• WHAT IS REQUIRED
Reproduce the entries below exactly, but only from the line containing "-- ==== Sys2Proof/Machine/State.lean" to the line containing "abbrev Memory := List Host.Cell", inclusive.
☆ ☆ ☆
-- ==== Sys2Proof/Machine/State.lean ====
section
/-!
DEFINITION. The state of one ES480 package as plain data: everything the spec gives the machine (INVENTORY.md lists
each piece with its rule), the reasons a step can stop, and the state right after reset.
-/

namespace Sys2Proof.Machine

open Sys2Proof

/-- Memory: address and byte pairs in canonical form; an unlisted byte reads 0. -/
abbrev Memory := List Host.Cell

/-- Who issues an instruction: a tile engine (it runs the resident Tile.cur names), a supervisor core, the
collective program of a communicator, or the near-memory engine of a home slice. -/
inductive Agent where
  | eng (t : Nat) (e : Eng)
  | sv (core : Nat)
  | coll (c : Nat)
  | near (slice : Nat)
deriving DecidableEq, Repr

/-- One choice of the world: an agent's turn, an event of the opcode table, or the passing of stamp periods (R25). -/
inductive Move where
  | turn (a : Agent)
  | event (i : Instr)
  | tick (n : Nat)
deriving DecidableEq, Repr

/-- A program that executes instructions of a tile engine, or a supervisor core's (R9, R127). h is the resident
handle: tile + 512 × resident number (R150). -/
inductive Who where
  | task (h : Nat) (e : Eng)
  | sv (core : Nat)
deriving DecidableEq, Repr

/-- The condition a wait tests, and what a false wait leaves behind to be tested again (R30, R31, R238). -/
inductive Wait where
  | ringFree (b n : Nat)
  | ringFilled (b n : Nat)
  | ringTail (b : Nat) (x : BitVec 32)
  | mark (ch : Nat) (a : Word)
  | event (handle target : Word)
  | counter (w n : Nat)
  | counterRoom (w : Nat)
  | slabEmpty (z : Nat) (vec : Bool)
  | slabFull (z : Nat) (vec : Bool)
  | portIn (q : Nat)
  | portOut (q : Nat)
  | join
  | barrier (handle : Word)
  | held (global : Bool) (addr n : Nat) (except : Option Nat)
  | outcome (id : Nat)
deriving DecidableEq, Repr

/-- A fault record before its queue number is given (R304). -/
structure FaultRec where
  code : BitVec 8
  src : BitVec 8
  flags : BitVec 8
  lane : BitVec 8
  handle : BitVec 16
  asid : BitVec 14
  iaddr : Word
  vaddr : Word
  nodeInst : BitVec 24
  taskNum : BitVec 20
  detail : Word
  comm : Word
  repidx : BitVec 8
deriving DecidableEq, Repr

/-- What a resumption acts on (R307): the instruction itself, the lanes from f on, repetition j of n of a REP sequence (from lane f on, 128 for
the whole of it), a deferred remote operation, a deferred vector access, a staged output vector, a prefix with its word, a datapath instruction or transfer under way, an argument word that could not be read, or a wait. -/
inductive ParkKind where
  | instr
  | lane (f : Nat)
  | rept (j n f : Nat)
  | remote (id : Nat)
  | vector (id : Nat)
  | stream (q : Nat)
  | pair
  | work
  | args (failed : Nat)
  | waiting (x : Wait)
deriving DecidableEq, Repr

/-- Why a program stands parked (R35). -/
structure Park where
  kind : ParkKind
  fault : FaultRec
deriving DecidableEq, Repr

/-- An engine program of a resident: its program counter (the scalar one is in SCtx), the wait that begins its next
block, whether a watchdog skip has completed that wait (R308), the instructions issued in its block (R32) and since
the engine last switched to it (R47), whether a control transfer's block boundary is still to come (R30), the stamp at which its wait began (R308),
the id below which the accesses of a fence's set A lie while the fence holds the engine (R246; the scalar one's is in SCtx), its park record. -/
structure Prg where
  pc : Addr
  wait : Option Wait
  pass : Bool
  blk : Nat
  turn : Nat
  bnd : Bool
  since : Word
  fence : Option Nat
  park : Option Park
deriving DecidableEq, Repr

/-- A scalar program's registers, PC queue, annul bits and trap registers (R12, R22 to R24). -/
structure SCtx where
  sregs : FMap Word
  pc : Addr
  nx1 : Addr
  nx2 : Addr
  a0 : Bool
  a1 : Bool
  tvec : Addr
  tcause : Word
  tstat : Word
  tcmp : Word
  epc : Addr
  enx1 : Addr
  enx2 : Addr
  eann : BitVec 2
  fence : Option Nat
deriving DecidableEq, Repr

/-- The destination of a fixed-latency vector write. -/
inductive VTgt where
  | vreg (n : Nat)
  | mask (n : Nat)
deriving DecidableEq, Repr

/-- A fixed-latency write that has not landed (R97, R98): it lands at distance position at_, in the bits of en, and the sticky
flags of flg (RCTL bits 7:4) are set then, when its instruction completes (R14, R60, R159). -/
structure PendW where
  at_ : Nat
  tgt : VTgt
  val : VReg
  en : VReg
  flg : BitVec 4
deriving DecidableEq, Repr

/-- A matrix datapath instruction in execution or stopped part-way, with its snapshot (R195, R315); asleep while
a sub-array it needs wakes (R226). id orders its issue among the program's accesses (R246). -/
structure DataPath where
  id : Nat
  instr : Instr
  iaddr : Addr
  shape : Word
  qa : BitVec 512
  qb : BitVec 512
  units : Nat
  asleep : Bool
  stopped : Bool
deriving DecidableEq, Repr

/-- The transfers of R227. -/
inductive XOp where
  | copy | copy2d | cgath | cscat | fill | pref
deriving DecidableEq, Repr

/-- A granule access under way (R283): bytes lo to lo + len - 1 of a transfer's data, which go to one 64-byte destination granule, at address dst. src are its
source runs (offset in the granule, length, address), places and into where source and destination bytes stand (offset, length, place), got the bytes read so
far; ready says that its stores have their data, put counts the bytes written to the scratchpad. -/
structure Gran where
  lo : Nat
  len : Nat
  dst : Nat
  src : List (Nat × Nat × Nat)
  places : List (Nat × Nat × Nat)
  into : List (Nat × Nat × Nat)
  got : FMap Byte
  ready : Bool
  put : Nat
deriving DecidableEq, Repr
☆ ☆ ☆
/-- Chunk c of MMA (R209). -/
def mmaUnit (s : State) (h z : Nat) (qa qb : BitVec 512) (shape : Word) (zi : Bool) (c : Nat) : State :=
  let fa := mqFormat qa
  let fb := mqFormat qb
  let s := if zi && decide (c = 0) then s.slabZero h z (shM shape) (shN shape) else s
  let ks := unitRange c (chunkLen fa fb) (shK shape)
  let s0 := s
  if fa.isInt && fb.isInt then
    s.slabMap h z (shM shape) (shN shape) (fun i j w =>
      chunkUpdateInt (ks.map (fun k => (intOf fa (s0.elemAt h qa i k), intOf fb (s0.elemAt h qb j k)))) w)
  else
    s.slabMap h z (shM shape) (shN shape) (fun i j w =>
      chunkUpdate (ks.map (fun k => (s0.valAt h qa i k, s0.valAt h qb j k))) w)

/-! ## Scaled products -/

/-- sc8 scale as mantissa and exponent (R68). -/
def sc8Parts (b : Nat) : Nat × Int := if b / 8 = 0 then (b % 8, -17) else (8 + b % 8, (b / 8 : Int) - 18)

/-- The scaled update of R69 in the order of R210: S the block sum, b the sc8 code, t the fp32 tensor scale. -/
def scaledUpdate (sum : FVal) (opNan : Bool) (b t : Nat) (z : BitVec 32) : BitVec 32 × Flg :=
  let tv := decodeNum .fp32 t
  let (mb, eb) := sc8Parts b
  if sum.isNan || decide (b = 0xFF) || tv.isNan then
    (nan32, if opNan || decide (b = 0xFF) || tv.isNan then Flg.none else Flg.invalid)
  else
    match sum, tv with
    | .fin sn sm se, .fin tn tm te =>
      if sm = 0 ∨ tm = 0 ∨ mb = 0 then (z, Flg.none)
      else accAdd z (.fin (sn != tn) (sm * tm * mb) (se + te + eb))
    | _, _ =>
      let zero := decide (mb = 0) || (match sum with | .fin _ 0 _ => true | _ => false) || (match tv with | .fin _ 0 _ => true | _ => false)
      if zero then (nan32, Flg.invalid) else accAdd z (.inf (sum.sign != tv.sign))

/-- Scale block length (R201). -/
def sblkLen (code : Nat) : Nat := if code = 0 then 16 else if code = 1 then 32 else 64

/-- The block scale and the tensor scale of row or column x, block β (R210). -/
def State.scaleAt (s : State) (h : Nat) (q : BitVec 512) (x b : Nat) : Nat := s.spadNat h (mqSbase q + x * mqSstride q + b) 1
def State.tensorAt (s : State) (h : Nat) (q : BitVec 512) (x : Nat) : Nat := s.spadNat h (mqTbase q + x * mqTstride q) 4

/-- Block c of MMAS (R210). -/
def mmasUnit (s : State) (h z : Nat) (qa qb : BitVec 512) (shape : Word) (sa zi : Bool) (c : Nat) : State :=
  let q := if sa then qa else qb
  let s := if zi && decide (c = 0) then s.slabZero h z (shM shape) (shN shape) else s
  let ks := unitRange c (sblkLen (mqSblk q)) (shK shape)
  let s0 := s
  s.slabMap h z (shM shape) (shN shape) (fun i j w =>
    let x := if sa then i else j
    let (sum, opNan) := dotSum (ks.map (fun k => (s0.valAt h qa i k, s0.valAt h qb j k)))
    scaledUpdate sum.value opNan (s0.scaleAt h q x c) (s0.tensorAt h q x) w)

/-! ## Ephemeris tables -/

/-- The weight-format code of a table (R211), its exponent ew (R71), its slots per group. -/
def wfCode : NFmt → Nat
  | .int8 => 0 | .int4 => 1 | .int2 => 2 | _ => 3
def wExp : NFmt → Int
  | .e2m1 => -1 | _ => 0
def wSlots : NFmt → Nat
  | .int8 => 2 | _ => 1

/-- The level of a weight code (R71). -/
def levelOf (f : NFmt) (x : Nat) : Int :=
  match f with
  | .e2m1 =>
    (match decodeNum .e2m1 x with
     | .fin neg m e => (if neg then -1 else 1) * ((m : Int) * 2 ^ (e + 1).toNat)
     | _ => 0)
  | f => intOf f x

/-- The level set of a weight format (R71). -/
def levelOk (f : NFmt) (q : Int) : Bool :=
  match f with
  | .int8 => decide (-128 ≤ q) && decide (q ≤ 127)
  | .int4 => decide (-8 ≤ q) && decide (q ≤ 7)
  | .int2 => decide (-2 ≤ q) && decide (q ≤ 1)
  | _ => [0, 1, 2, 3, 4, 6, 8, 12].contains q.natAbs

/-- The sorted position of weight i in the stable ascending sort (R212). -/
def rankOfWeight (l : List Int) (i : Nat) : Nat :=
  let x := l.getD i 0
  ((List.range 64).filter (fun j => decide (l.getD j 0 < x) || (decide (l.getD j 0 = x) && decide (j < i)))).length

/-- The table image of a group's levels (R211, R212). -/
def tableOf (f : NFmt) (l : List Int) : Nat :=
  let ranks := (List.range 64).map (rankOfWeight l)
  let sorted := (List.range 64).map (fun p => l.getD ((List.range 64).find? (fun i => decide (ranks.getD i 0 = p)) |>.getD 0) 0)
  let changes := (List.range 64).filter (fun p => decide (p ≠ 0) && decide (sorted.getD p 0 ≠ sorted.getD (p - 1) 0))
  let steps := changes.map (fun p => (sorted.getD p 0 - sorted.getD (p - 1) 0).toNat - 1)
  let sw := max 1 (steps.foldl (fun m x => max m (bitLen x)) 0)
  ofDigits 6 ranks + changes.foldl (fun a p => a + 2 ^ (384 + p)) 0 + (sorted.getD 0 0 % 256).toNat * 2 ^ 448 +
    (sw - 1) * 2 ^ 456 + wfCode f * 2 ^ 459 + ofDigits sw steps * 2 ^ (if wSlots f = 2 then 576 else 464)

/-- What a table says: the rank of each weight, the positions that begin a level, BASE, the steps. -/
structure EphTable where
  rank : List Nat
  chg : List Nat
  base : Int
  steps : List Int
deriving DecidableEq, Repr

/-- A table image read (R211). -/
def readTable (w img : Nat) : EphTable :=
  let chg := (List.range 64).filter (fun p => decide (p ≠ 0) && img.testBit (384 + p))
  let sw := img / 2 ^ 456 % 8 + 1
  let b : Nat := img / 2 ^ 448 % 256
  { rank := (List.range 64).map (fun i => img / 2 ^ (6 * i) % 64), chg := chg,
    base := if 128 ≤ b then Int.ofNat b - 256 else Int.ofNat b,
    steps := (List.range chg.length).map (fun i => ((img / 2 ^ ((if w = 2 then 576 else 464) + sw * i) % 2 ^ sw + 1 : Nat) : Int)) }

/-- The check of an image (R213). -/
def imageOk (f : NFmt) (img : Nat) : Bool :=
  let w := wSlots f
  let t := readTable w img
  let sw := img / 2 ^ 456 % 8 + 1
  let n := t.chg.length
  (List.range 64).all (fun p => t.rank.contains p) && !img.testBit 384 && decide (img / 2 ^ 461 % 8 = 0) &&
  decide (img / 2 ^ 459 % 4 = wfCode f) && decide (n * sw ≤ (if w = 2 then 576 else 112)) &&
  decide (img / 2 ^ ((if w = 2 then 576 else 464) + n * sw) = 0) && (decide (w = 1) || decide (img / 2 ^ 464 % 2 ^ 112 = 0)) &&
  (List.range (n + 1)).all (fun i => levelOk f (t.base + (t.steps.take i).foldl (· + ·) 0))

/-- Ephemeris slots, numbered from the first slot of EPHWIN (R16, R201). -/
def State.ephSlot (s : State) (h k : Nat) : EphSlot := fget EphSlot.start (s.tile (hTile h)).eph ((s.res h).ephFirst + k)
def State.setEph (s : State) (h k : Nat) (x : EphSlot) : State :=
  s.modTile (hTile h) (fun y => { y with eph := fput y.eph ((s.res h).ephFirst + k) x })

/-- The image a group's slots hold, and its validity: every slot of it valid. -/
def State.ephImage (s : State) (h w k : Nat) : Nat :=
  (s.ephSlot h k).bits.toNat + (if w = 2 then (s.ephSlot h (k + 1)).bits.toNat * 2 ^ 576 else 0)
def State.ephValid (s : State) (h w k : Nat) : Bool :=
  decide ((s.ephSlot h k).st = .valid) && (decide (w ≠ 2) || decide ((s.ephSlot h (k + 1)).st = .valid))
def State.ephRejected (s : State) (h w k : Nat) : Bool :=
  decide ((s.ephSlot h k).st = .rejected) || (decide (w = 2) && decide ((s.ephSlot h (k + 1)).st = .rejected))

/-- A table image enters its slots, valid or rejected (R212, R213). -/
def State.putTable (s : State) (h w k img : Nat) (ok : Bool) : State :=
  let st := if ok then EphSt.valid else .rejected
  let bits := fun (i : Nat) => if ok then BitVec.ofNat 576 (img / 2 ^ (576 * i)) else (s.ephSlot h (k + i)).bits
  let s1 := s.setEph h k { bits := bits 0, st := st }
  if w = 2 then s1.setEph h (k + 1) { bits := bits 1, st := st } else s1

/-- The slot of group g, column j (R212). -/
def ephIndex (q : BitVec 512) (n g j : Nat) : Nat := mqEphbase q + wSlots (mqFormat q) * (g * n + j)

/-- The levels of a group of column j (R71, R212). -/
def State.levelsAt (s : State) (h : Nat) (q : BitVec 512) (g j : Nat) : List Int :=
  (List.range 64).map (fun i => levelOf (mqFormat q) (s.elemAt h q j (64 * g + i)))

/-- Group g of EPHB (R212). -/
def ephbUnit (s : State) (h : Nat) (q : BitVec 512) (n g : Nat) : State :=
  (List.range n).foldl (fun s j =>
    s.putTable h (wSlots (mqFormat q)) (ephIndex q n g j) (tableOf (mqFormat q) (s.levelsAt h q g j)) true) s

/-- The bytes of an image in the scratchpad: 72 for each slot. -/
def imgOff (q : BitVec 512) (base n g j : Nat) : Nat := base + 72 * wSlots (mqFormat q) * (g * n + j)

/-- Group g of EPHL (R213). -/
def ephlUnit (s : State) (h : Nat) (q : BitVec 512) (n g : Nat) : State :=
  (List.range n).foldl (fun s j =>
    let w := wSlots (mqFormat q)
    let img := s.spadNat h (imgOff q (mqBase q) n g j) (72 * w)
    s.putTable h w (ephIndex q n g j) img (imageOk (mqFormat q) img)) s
☆ ☆ ☆
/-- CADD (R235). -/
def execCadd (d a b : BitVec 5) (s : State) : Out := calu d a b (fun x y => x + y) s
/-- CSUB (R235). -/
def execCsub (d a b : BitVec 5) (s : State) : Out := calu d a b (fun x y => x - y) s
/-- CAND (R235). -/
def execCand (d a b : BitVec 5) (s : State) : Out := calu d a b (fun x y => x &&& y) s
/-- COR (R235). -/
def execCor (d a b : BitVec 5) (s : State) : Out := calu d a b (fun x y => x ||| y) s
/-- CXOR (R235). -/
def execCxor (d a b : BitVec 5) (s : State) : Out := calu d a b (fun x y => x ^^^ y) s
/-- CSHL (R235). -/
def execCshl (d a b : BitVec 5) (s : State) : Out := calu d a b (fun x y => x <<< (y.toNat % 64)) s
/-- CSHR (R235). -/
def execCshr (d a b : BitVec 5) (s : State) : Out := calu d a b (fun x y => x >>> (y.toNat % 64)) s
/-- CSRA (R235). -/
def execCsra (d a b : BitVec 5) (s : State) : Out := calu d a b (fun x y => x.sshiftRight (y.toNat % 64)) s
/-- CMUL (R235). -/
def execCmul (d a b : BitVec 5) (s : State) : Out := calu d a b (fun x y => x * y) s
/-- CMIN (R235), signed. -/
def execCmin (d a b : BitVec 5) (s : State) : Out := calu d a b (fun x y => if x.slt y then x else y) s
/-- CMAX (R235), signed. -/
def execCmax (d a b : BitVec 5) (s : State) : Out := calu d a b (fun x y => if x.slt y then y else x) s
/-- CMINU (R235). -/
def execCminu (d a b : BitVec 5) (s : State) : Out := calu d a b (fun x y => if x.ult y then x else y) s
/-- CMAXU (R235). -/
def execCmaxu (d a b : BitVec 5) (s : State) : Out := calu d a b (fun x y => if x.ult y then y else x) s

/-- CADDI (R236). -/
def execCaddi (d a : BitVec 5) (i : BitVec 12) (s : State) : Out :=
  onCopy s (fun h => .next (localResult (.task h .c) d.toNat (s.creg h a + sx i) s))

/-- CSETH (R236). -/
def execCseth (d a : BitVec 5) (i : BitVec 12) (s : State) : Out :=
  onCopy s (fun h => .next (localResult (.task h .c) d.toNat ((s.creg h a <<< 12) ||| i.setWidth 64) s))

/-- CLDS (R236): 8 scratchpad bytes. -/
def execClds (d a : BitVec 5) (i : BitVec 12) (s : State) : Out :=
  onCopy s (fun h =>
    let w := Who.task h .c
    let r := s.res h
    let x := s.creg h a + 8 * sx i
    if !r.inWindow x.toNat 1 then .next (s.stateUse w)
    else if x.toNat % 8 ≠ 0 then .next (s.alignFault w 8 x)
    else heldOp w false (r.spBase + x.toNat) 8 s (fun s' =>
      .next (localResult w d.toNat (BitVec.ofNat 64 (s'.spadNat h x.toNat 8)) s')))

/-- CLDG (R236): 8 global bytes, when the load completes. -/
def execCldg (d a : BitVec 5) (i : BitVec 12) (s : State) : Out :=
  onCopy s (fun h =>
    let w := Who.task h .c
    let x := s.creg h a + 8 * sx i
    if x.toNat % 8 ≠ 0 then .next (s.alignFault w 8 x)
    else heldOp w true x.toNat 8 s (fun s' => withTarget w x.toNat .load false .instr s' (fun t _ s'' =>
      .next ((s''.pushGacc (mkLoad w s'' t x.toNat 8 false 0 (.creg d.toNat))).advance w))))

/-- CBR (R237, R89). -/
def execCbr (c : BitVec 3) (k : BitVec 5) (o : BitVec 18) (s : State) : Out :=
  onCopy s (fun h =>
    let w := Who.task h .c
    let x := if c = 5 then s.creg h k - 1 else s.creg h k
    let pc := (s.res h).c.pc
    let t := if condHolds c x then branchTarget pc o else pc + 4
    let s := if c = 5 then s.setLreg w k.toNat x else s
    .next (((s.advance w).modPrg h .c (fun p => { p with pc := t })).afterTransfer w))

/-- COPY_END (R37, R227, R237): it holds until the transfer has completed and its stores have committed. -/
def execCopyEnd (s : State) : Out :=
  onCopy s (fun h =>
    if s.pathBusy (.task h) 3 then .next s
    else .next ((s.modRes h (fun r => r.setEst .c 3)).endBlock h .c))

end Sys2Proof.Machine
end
☆ ☆ ☆
• RESULT
-- ==== Sys2Proof/Machine/State.lean ====
section
/-!
DEFINITION. The state of one ES480 package as plain data: everything the spec gives the machine (INVENTORY.md lists
each piece with its rule), the reasons a step can stop, and the state right after reset.
-/

namespace Sys2Proof.Machine

open Sys2Proof

/-- Memory: address and byte pairs in canonical form; an unlisted byte reads 0. -/
abbrev Memory := List Host.Cell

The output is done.